I would make a few changes.
- It seems strange that you are doing
filterPrimes for all numbers between 2 and max / 2 , for an "actual" sieve you only need to do filterPrimes for all primes between 2 and sqrt(max) . - It also seems strange that you are using a var and a for loop. To make this a “functional” way, I would use a recursive function instead.
- Instead of doing
filterPrimes all over the list, you can collect primes as you go; no need to throw them through the filter again and again. - This is rather strange for
map , and then filter , how you do it, since the map just determines which elements to filter, you can do the same using only the filter.
So here is my first attempt at these changes:
def filterFactors(seed: Int, xs: List[Int]) = { xs.filter(x => x % seed != 0) } def sieve(max: Int) = { def go(xs: List[Int]) : List[Int] = xs match { case y :: ys => { if (y*y > max) y :: ys else y :: go(filterFactors(y, ys)) } case Nil => Nil } go((2 to max).toList) }
However, this reflects my Haskell bias and has a huge flaw: it will take up a huge amount of stack space due to the recursive call of y :: go(...) in the go helper function. Running sieve(1000000) led to "OutOfMemoryError" for me.
Try using the generic FP trick: tail recursion with batteries.

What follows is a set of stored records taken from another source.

/-- A RECALL REPLY to this station from a known sender: in JOINING it is merged into the collection and
TAKEN; without a collection it is late, counted and declined (R110, R111). One to another station is counted
and heard from, and in no state does it change anything else or draw a slot (R16, R18, R79). The merge (R110): a reply
under a later incarnation than the latest starts the collection again, one under the same incarnation
adds to it, and one under an earlier incarnation is disregarded; a triple is kept if its channel is HOME
here and no triple as new is held for it. -/
def Obligations.RecallReplyIsCollected : Prop :=
  (∀ (s : State) (dt : Moment) (rx : Rx),
    s.Awake → s.KnowsSender rx → s.HearsTaken kindRecallReply rx →
    let heard : State := (s.advance dt).heardFrom (frameOf kindRecallReply rx)
    (∀ k, rx.destination = s.start.ownAddress → s.start.state = .joining →
      s.start.collection = some k →
      exec (.recallReply dt rx) s =
        .next
          (({ heard with
              start :=
                { s.start with
                  collection :=
                    some
                      (k.merge ((List.finRange 64).filter fun c => (s.chan c).isHome)
                        (byteAt rx.body 0) (triplesOf kindRecallReply rx.body)) } } :
            State).answering (frameOf kindRecallReply rx) (.taken true)))
    ∧ (rx.destination = s.start.ownAddress → s.start.collection = none →
        exec (.recallReply dt rx) s =
          .next
            ((heard.bump .lateRecallReplies).answering (frameOf kindRecallReply rx)
              (.taken false)))
    ∧ (rx.destination ≠ s.start.ownAddress →
        exec (.recallReply dt rx) s =
          .next ((s.advance dt).overheard (frameOf kindRecallReply rx))))
  ∧ ∀ (k : Collection) (homes : List Chan) (j : Byte) (xs : List Triple),
      let gap := (j.toNat + 255 - k.latest.toNat) % 255
      let keep (c : Collection) (x : Triple) : Collection :=
        if x.chan ∈ homes then
          match c.triples.find? fun u => u.chan == x.chan with
          | none => { c with triples := c.triples ++ [x] }
          | some u =>
            if 1 ≤ (x.version - u.version).toNat ∧ (x.version - u.version).toNat ≤ 2047 then
              { c with
                triples := modifyFirst (fun y => y.chan == x.chan) (fun _ => x) c.triples }
            else c
        else c
      k.merge homes j xs =
        if k.latest = 0 ∨ (1 ≤ gap ∧ gap ≤ 127) then
          xs.foldl keep { latest := j, triples := [] }
        else if j = k.latest then xs.foldl keep k
        else k

/-- A QUERY to this station. From a known sender in JOINING and ACTIVE, the contents are captured, and
with a free place in the queue a REPLY to the asker is admitted and the QUERY is TAKEN; where the item is
unknown, the index out of range or the queue full, it is declined; in LISTENING it is declined (R172). One
to another station is counted and heard from, and in no state does it change anything else or draw a slot
(R16, R18, R172). In
CONFIG_FAULT a SUMMARY is TAKEN so and every other item declined; other frames reach no block there (R16,
R105, R172). A REPLY reaches no block: it is counted and, to this station, declined (R16, R18, R178). -/
def Obligations.QueryIsAnswered : Prop :=
  (∀ (c : Instr) (s : State) (rx : Rx) (item index : Byte),
    frameRow c = some (kindQuery, rx) → s.Awake → s.KnowsSender rx → s.HearsTaken kindQuery rx →
    rx.body = [item, index] →
    let heard : State := (s.advance (moment c)).heardFrom (frameOf kindQuery rx)
    (∀ bytes, rx.destination = s.start.ownAddress → s.start.state ≠ .listening → heard.replyContents item index = some bytes →
      s.queue.entries.length < 12 →
      exec c s =
        .next
          (({ heard with
              queue :=
                { s.queue with
                  entries :=
                    s.queue.entries ++ [Entry.new (.reply (item :: index :: bytes)) rx.source] } } :
            State).answering (frameOf kindQuery rx) (.taken true)))
    ∧ (rx.destination = s.start.ownAddress →
        s.start.state = .listening ∨ heard.replyContents item index = none
          ∨ 12 ≤ s.queue.entries.length →
        exec c s = .next (heard.answering (frameOf kindQuery rx) (.taken false)))
    ∧ (rx.destination ≠ s.start.ownAddress →
        exec c s = .next ((s.advance (moment c)).overheard (frameOf kindQuery rx))))
  ∧ (∀ (c : Instr) (s : State) (kind : BitVec 4) (rx : Rx),
      frameRow c = some (kind, rx) → s.Awake → s.HearsTaken kind rx →
      s.start.state = .configFault →
      let counted : State := (s.advance (moment c)).bump .framesTaken
      (kind = kindQuery → rx.destination = s.start.ownAddress →
        (∀ bytes, rx.body = [1, 0] → counted.replyContents 1 0 = some bytes →
          s.queue.entries.length < 12 →
          exec c s =
            .next
              (({ counted with
                  queue :=
                    { s.queue with
                      entries :=
                        s.queue.entries ++ [Entry.new (.reply (1 :: 0 :: bytes)) rx.source] } } :
                State).answering (frameOf kind rx) (.taken true)))
        ∧ (rx.body ≠ [1, 0] ∨ 12 ≤ s.queue.entries.length →
            exec c s = .next (counted.answering (frameOf kind rx) (.taken false))))
      ∧ ((kind ≠ kindQuery ∧ kind ≠ kindRestart) ∨ rx.destination ≠ s.start.ownAddress →
          exec c s = .next (counted.answering (frameOf kind rx) (.taken false))))
  ∧ ∀ (s : State) (dt : Moment) (rx : Rx),
      s.Awake → s.KnowsSender rx → s.HearsTaken kindReply rx →
      exec (.reply dt rx) s =
        .next
          (((s.advance dt).heardFrom (frameOf kindReply rx)).answering (frameOf kindReply rx)
            (.taken false))

/-- What a SUMMARY reply carries, and, outside CONFIG_FAULT, a CHANNEL reply by the channel's role, a
PEER reply for this station and for another one, and the COUNTERS reply of each group; no other item and
index has contents (R172, R173, R174). A remaining time is in units of 10 ms, rounded up (R174). The
codes are those of Table 12-3, and the three counts are of HOME records, of MIRROR records, and of other
stations that are PRESENT (R37, R173). -/
def Obligations.WhatRepliesCarry : Prop :=
  ([StationState.loading, .configFault, .listening, .joining, .active, .addressConflict].map
      StationState.code = [0, 1, 2, 3, 4, 5]
    ∧ [StartCause.power, .pin, .line].map StartCause.code = [1, 2, 3]
    ∧ [FaultCode.none, .badAddress, .noMemory, .badSignature, .badLength, .badCheck, .badSetting,
        .badChannel, .badMap, .badCodeSet, .badBinding, .badMacro].map FaultCode.code =
          [0, 1, 2, 3, 4, 5, 6, 7, 8, 9, 10, 11]
    ∧ [ChanKind.switch, .level, .select].map ChanKind.code = [1, 2, 3]
    ∧ [HomeState.recalling, .live, .frozen].map HomeState.code = [1, 2, 3]
    ∧ [MirrorState.unknown, .fresh, .stale].map MirrorState.code = [4, 5, 6]
    ∧ [Presence.unseen, .joining, .present, .silent].map Presence.code = [0, 1, 2, 3])
  ∧ (∀ (s : State),
      s.countChans Record.isHome =
          BitVec.ofNat 8
            ((List.finRange 64).countP fun c =>
              match s.chan c with
              | .home _ => true
              | _ => false)
        ∧ s.countChans Record.isMirror =
            BitVec.ofNat 8
              ((List.finRange 64).countP fun c =>
                match s.chan c with
                | .mirror _ => true
                | _ => false)
        ∧ s.presentCount =
            BitVec.ofNat 8
              ((List.range 31).countP fun i =>
                let a : Addr := BitVec.ofNat 5 (i + 1)
                a != s.start.ownAddress && (s.peer a).presence == .present))
  ∧ ∀ (s : State),
    s.replyContents 1 0 = some
      ([s.start.state.code, s.peers.ownIncarnation, s.start.cause.code, s.start.count,
          s.start.fault.code]
        ++ wordBytes s.start.imageId
        ++ [s.countChans Record.isHome, s.countChans Record.isMirror, s.presentCount])
    ∧ (∀ item index : Byte,
        s.replyContents item index = none ↔
          ¬((item = 1 ∧ index = 0)
            ∨ (s.start.state ≠ .configFault
              ∧ ((item = 2 ∧ index.toNat < 64)
                ∨ (item = 3 ∧ 1 ≤ index.toNat ∧ index.toNat ≤ 31)
                ∨ (item = 4 ∧ index.toNat < 3)))))
    ∧ (s.start.state ≠ .configFault →
        (∀ (b : Byte) (h : HomeRec), b.toNat < 64 → s.chan (chanOf b) = .home h →
          s.replyContents 2 b = some
            ([1, h.kind.code, s.start.ownAddress.setWidth 8, h.value]
              ++ wordBytes (h.version.setWidth 16)
              ++ [h.heldIncarnation, h.state.code, if h.dirty then 1 else 0,
                h.lastOrigin.setWidth 8, h.default, if h.kind = .level then h.memory else 0]))
        ∧ (∀ (b : Byte) (m : MirrorRec), b.toNat < 64 → s.chan (chanOf b) = .mirror m →
          s.replyContents 2 b = some
            ([2, m.kind.code, m.owner.setWidth 8, m.value] ++ wordBytes (m.version.setWidth 16)
              ++ [m.heldIncarnation, m.state.code, 0, 0, 0, 0]))
        ∧ (∀ (b : Byte), b.toNat < 64 → s.chan (chanOf b) = .unused →
          s.replyContents 2 b = some (List.replicate 12 0))
        ∧ (∀ (b : Byte), 1 ≤ b.toNat → b.toNat ≤ 31 → b.setWidth 5 = s.start.ownAddress →
          s.replyContents 3 b = some [4, s.peers.ownIncarnation, s.peers.ownPeriod, 0, 0, 0])
        ∧ (∀ (b : Byte), 1 ≤ b.toNat → b.toNat ≤ 31 → b.setWidth 5 ≠ s.start.ownAddress →
          s.replyContents 3 b = some
            (let r := s.peer (b.setWidth 5)
             [r.presence.code, r.incarnation, r.period.getD 0]
              ++ wordBytes
                (match r.silentAt with
                | some t => BitVec.ofNat 16 ((t - s.now + (10 * ms - 1)) / (10 * ms))
                | none => 0)
              ++ [if r.fetchOut then 1 else 0]))
        ∧ s.replyContents 4 0 = some
            (wordBytes s.service.counters.framesTaken ++ wordBytes s.service.counters.framesGarbled
              ++ wordBytes s.service.counters.headerFailures
              ++ wordBytes s.service.counters.framesCut
              ++ wordBytes s.service.counters.framesMalformed
              ++ wordBytes s.service.counters.framesDelivered)
        ∧ s.replyContents 4 1 = some
            (wordBytes s.service.counters.attemptsFailed
              ++ wordBytes s.service.counters.arbitrationLosses
              ++ wordBytes s.service.counters.lineStuckEvents
              ++ wordBytes s.service.counters.ownershipConflicts
              ++ wordBytes s.service.counters.lateRecallReplies
              ++ wordBytes s.service.counters.inputsDiscarded)
        ∧ s.replyContents 4 2 = some
            (wordBytes s.service.counters.emissionsDropped
              ++ wordBytes s.service.counters.requestsFailed))
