/-- With no slot waiting a departure leads to no grant (R95). -/
theorem State.grantOccasion_of_none {s : State} (h : s.requests.waiting = [])
    (hb : s.behind = false) : s.grantOccasion = s := by
  simp [State.grantOccasion, State.thenDo, hb, State.grants, h]

/-! ### Taken frames of a known sender -/

/-- In the three states that hear peers, a frame is handed over by kind (R16). -/
theorem State.handFrame_of_hears {s : State} {f : Frame} (h : s.start.state.hearsPeers = true) :
    s.handFrame f false = s.handOver f false := by
  unfold State.handFrame
  cases hs : s.start.state <;> simp_all [StationState.hearsPeers]

/-- A frame whose triples are not judged, without a notice, goes to its block alone. -/
theorem State.handOver_plain {s : State} {f : Frame} (h : kindJudged f.kind.toNat = false) :
    s.handOver f false = s.handByKind f := by
  unfold State.handOver
  rw [h]
  by_cases hq : f.kind = kindQuery <;> simp [hq]

/-- What a frame row answers for a taken frame of a known sender, from what its hand-over gives. -/
theorem exec_taken {c : Instr} {kind : BitVec 4} {rx : Rx} {s t : State} {dt : Moment} {b : Bool}
    (hf : frameRow c = some (kind, rx)) (hdt : moment c = dt) (awake : s.Awake)
    (hv : s.HearsTaken kind rx) (hs : s.KnowsSender rx)
    (hb : ((s.advance dt).heardFrom (frameOf kind rx)).handFrame (frameOf kind rx) false = (b, t)) :
    exec c s = .next (t.answering (frameOf kind rx) (.taken b)).settle := by
  rw [exec_frameRow hf awake, hdt, State.receive_of_taken (hv.advance dt),
    State.takenFrame_of_known (s := s.advance dt) hs awake.2.2.1, hb]

/-- An addressed kind that is taken has a nonzero destination (R15). -/
theorem State.HearsTaken.addressed {s : State} {kind : BitVec 4} {rx : Rx}
    (h : s.HearsTaken kind rx) (hk : kindBroadcast kind.toNat = false) : rx.destination ≠ 0 := by
  intro h0
  have hw := h.2
  simp only [wellFormed, Bool.and_eq_true] at hw
  have h5 : (kindBroadcast kind.toNat == (rx.destination == 0)) = true := hw.1.1.1.1.1.1.2
  simp [hk, h0] at h5

/-- A frame for the own address is this station's (R6). -/
theorem State.isMine_of_own {s : State} {kind : BitVec 4} {rx : Rx}
    (hd : rx.destination = s.start.ownAddress) (hz : rx.destination ≠ 0) :
    s.isMine (frameOf kind rx) = true := by
  unfold State.isMine
  rw [show (frameOf kind rx).destination = rx.destination from rfl]
  simp [hd]
  rw [← hd]
  exact hz

/-! ### A frame being received (R2) -/

/-- An edge leaves the bits whose sample has passed, and judges those whose sample is still to come by
when the line is released. -/
theorem Reception.hear_append {bits last : List Bool} {past recent : List Time} {now : Time}
    (released : Time) (starts : Bool) (hl : last.length = recent.length)
    (hp : ∀ edge ∈ past, edge + 50 < now) (hr : ∀ edge ∈ recent, now ≤ edge + 50) :
    Reception.hear { bits := bits ++ last, recent := past ++ recent } now released starts =
      let read := bits ++ List.zipWith (fun b edge => b && sampleBit (released - edge)) last recent
      if starts then
        { bits := read ++ [sampleBit (released - now)], recent := recent ++ [now] }
      else { bits := read, recent := recent } := by
  have kept : (past ++ recent).filter (fun edge => decide (now ≤ edge + sampleTime)) = recent := by
    rw [List.filter_append, List.filter_eq_nil_iff.2, List.filter_eq_self.2, List.nil_append]
    · exact fun e he => decide_eq_true (hr e he)
    · exact fun e he => by
        rw [decide_eq_true_eq]
        exact Nat.not_le.2 (hp e he)
  have cut : (bits ++ last).length - recent.length = bits.length := by
    rw [List.length_append, hl, Nat.add_sub_cancel]
  simp only [Reception.hear, kept, cut, List.take_left, List.drop_left]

def sieve(max: Int) = { def go(xs: List[Int], acc: List[Int]) : List[Int] = xs match { case y :: ys => { if (y*y > max) acc.reverse ::: (y :: ys) else go(filterFactors(y, ys), y :: acc) } case Nil => Nil } go((2 to max).toList, Nil) }
By adding a battery value, we can write the auxiliary function go in a tail recursive form, thereby avoiding the huge glass problem. (Haskell's evaluation strategy is very different, so it does not need any benefits from tail recursion)
Now compare speed with the imperative, mutation-based approach.
def mutationSieve (max: Int) = { var arr: Array[Option[Int]] = (2 to max).map (x => Some (x)).toArray var i = 0 var seed = (arr (i)).get while (seed * seed < max) { for (j: Int <- (i + seed) to (max - 2) by seed) { arr (j) = None } i += 1 while (arr (i).isEmpty) { i += 1 } seed = (arr (i)).get } arr.flatten }
Here I use Array[Option[Int]] and “cross out” the number, replacing its entry with “No”. There is a small portion of optimization opportunities; perhaps a slight speedup can be obtained using the bools array, where the index represents a specific number. Whatever.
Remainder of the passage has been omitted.